@[simp] theorem State.startLine_pending (s : State) (l : Nat) :
    (State.startLine s l).pending = s.pending := by
  simp [State.startLine]

@[simp] theorem State.holdOff_pending (s : State) (l : Nat) :
    (State.holdOff s l).pending = s.pending := by
  simp [State.holdOff]

@[simp] theorem State.resumeLine_pending (s : State) (l : Nat) :
    (State.resumeLine s l).pending = s.pending := by
  simp [State.resumeLine]

@[simp] theorem State.restartLine_pending (s : State) (l : Nat) :
    (State.restartLine s l).pending = s.pending := by
  simp [State.restartLine]

@[simp] theorem State.stageTables_pending (s : State) (l : Nat) (rx tx : Store Nat) :
    (State.stageTables s l rx tx).pending = s.pending := by
  unfold State.stageTables; (repeat' split) <;> simp

@[simp] theorem State.proposeTables_pending (s : State) (l target : Nat) :
    (State.proposeTables s l target).pending = s.pending := by
  unfold State.proposeTables; dsimp only; (repeat' split) <;> simp

@[simp] theorem State.reload_pending (s : State) (l : Nat) (target : Nat) (rx : Store Nat) (tx : Store Nat) :
    (State.reload s l target rx tx).pending = s.pending := by
  simp [State.reload]

@[simp] theorem State.stageMask_pending (s : State) (l : Nat) :
    (State.stageMask s l).pending = s.pending := by
  simp [State.stageMask]

@[simp] theorem State.refreshMasks_pending (s : State) :
    (State.refreshMasks s).pending = s.pending := by
  simp [State.refreshMasks]

/-! ### Matrix -/

@[simp] theorem State.setCoef_pending (s : State) (key : Nat) (c : Int × Int) :
    (State.setCoef s key c).pending = s.pending := by
  simp [State.setCoef]

@[simp] theorem State.writeCoef_pending (s : State) (m : Nat) (k : Nat) (v : Nat) (d : Nat) (c : Int × Int) :
    (State.writeCoef s m k v d c).pending = s.pending := by
  simp [State.writeCoef]

@[simp] theorem State.updateCoef_pending (s : State) (key : Nat) (re : Int) (im : Int) :
    (State.updateCoef s key re im).pending = s.pending := by
  simp [State.updateCoef]

@[simp] theorem State.addCoef_pending (s : State) (key : Nat) (re : Int) (im : Int) :
    (State.addCoef s key re im).pending = s.pending := by
  simp [State.addCoef]

@[simp] theorem State.clearEntries_pending (s : State) (l : Nat) :
    (State.clearEntries s l).pending = s.pending := by
  simp [State.clearEntries]

@[simp] theorem State.setFeq_pending (s : State) (l : Nat) (k : Nat) (c : Cx) :
    (State.setFeq s l k c).pending = s.pending := by
  simp [State.setFeq]

@[simp] theorem State.landNxt_pending (s : State) :
    (State.landNxt s).pending = s.pending := by
  simp [State.landNxt]

@[simp] theorem State.countSkips_pending (s : State) (n : Nat) :
    (State.countSkips s n).pending = s.pending := by
  simp [State.countSkips]

@[simp] theorem State.stepNorm_pending (s : State) (k : Nat) :
    (State.stepNorm s k).pending = s.pending := by
  simp [State.stepNorm]

@[simp] theorem State.addIncs_pending (s : State) (incs : List (Nat × Cx)) (factor : Nat) :
    (State.addIncs s incs factor).pending = s.pending := by
  simp [State.addIncs]

@[simp] theorem State.landPrdIncs_pending (s : State) (incs : List (Nat × Cx)) (k : Nat) :
    (State.landPrdIncs s incs k).pending = s.pending := by
  simp [State.landPrdIncs]

@[simp] theorem State.corrected_pending (s : State) :
    (State.corrected s).pending = s.pending := by
  simp [State.corrected]

@[simp] theorem State.recoverEntry_pending (s : State) (m : Nat) (index : Nat) :
    (State.recoverEntry s m index).pending = s.pending := by
  simp [State.recoverEntry]

@[simp] theorem State.showUe_pending (s : State) (m : Nat) (index : Nat) :
    (State.showUe s m index).pending = s.pending := by
  simp [State.showUe]

@[simp] theorem State.uncorrectable_pending (s : State) (m : Nat) (index : Nat) :
    (State.uncorrectable s m index).pending = s.pending := by
  simp [State.uncorrectable]

@[simp] theorem State.recoveryCheck_pending (s : State) :
    (State.recoveryCheck s).pending = s.pending := by
  simp [State.recoveryCheck]

@[simp] theorem State.releasePort_pending (s : State) (master : Nat) :
    (State.releasePort s master).pending = s.pending := by
  simp [State.releasePort]

/-! ### Ports -/

@[simp] theorem State.refreshDegraded_pending (s : State) (p : Nat) :
    (State.refreshDegraded s p).pending = s.pending := by
  simp [State.refreshDegraded]

@[simp] theorem State.clearPending_pending (s : State) (l : Nat) :
    (State.clearPending s l).pending = s.pending := by
  simp [State.clearPending]

@[simp] theorem State.applyTables_pending (s : State) (l : Nat) (rx : Bool) (tx : Bool) :
    (State.applyTables s l rx tx).pending = s.pending := by
  simp [State.applyTables]

@[simp] theorem State.landMask_pending (s : State) (l : Nat) :
    (State.landMask s l).pending = s.pending := by
  simp [State.landMask]

@[simp] theorem State.applyProfile_pending (s : State) (p : Nat) :
    (State.applyProfile s p).pending = s.pending := by
  simp [State.applyProfile]

@[simp] theorem State.enterShowtime_pending (s : State) (l : Nat) :
    (State.enterShowtime s l).pending = s.pending := by
  simp [State.enterShowtime]

@[simp] theorem State.rescaleNxt_pending (s : State) (l : Nat) (row : Bool) (r : Rat) :
    (State.rescaleNxt s l row r).pending = s.pending := by
  simp [State.rescaleNxt]

@[simp] theorem State.setPga_pending (s : State) (l : Nat) (v : Nat) :
    (State.setPga s l v).pending = s.pending := by
  simp [State.setPga]

@[simp] theorem State.setRange_pending (s : State) (l : Nat) (v : Nat) :
    (State.setRange s l v).pending = s.pending := by
  simp [State.setRange]

@[simp] theorem State.landChange_pending (s : State) (p : Nat) (a2 : Change) :
    (State.landChange s p a2).pending = s.pending := by
  unfold State.landChange; split <;> simp

@[simp] theorem State.adoptProfile_pending (s : State) (p : Nat) (ours : Bool) (a3 : Change) :
    (State.adoptProfile s p ours a3).pending = s.pending := by
  unfold State.adoptProfile; split <;> simp

@[simp] theorem State.landNeg_pending (s : State) (p : Nat) :
    (State.landNeg s p).pending = s.pending := by
  unfold State.landNeg; split <;> simp

/-! ### Secy -/

@[simp] theorem State.refreshFill_pending (s : State) (p : Nat) :
    (State.refreshFill s p).pending = s.pending := by
  unfold State.refreshFill; dsimp only; (repeat' split) <;> simp

@[simp] theorem State.sendControl_pending (s : State) (p : Nat) (cap : Nat) (b : Block) :
    (State.sendControl s p cap b).pending = s.pending := by
  simp [State.sendControl]

@[simp] theorem State.secyCount_pending (s : State) (p : Nat) (i : Nat) :
    (State.secyCount s p i).pending = s.pending := by
  simp [State.secyCount]

@[simp] theorem State.setSa_pending (s : State) (p : Nat) (a : Nat) (x : Sa) :
    (State.setSa s p a x).pending = s.pending := by
  simp [State.setSa]

@[simp] theorem State.reachPn_pending (s : State) (p : Nat) (a : Nat) (sa : Sa) :
    (State.reachPn s p a sa).pending = s.pending := by
  unfold State.reachPn; dsimp only; (repeat' split) <;> simp

@[simp] theorem State.landSas_pending (s : State) (p : Nat) (tx : Bool) :
    (State.landSas s p tx).pending = s.pending := by
  unfold State.landSas; dsimp only; split <;> simp

@[simp] theorem State.secyOut_pending (s : State) (p : Nat) (f : List Block) :
    (State.secyOut s p f).2.pending = s.pending := by
  unfold State.secyOut; dsimp only; (repeat' split) <;> simp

_Work required_
Print exactly the lines above from the one with "simp [State.uncorrectable]" to the one with "theorem State.releasePort_pending (s", including both.

_Response_
  simp [State.uncorrectable]

@[simp] theorem State.recoveryCheck_pending (s : State) :
    (State.recoveryCheck s).pending = s.pending := by
  simp [State.recoveryCheck]

@[simp] theorem State.releasePort_pending (s : State) (master : Nat) :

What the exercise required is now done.